How to Plant and Grow a Living Willow Arbor Structure for under $50

January 30, 2024

Once upon a time in a humble garden, there lived a dreamer—a gardener (we’ll call her Ann) with a heart full of hope and a wallet that echoed with frugality. With the desire to create something truly enchanting, she embarked on a quest: to plant and nurture a living willow arbor arch-like structure without spending a fortune. Armed with a budget of under $50 and a boundless imagination, this journey unfolded into a tale of resilience, creativity, and the remarkable beauty that can emerge from the simplest of means. This is Ann’s story of how a living willow arbor sculpture transformed an ordinary garden into a place of wonder and whimsy, proving that magic can be woven into the very fibers of nature, even on a shoestring budget.

Story and willow structure by Ann Amato-Zorich.

living willow arbour in winter
Ann’s living willow structure in the winter

A Living Will Structure Origin Story:

Guests are always surprised when I tell them our willow arbor only cost $35.

Back in 2005, I spent $8 plus shipping for four hybrid willows on Ebay and the 10’ x 10’ gazebo style white canopy tent frame was $20 at an end of the summer drug store sale. Of course, this price doesn’t take into account the number of hours I’ve spent training and pruning it—but that’s not the point.

The small concrete stucco house that I call home didn’t have much of a garden when we bought it.

There were a few patches of grass, a Rhododendron, some Iris and two mature Douglas fir trees.

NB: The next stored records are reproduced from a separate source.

-- ==== Sys2Proof/Word.lean ====
section
/-! DEFINITION. The word types of the EK412 and the two plainest operations on them. -/

namespace Sys2Proof

/-- One byte of a frame, a message or a payload. -/
abbrev Byte := BitVec 8

/-- The 64 bytes of one line. Byte 0, the lowest-addressed byte, is the TOP byte, so that the
most-significant-byte-first fields of chapter 11 are read by plain concatenation. -/
abbrev LineData := BitVec 512

/-- The 64 byte enables of a WRITE. -/
abbrev ByteMask := BitVec 64

/-- A log position: a counter that wraps from 2^32 - 1 to 0 (00_scope, Conventions). -/
abbrev Position := BitVec 32

/-- A checkpoint number, 1 to 65535 (R1). -/
abbrev CkptNumber := BitVec 16

/-- An operation id of the cascade link (R160). -/
abbrev OpId := BitVec 8

end Sys2Proof
end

Almost immediately I started to plant my plant collection, but more than anything I wanted privacy in the back garden.

living willow arbour
Ann’s living willow structure in the summer – where she hosts themed dinners.

Since my garden is only 30’ x 30’ I knew this would be a difficult task.

An old double loop wire fence with Spirea growing through it separated us from the back of a single-story apartment building to the east, and, to the north, a chain link fence divided our yard from the neighbor’s. My mom planted a hedge for the north side, giving this to us as a housewarming present. Our first big project was to remove the patches of lawn.

Planting A Living Willow Structure

The expenses associated with homeownership were overwhelming in the beginning and I knew that whatever we assembled had to be inexpensive. The idea of sculpting trees first came to me after reading a book I’d found locally on the shelves at the Multnomah County Library. Its title escapes me now, after all, this was over a decade ago. But the book covered the basic principles of arbor sculpture and the work of Axel Erlandson.

living willow tunnel in a garden
Willow tunnel photographed by Karl Gercens in a contemporary garden.

I made the project happen as quickly as possible because I knew that it needed time and patience. It didn’t take long before the arbor began to fill in because it’s no joke when they say that hybrid willows grow quickly. It took years, however, for it to fully mature.

I often fail to mention that the hollow inexpensive metal frame was rusting and falling apart just as the trees were beginning to take shape. In one spot, part of the frame even disappeared into the trunk of one of the trees. Sometimes, the trees can grow so quickly that even the loop of a hanging basket can disappear into the rapidly thickening branches.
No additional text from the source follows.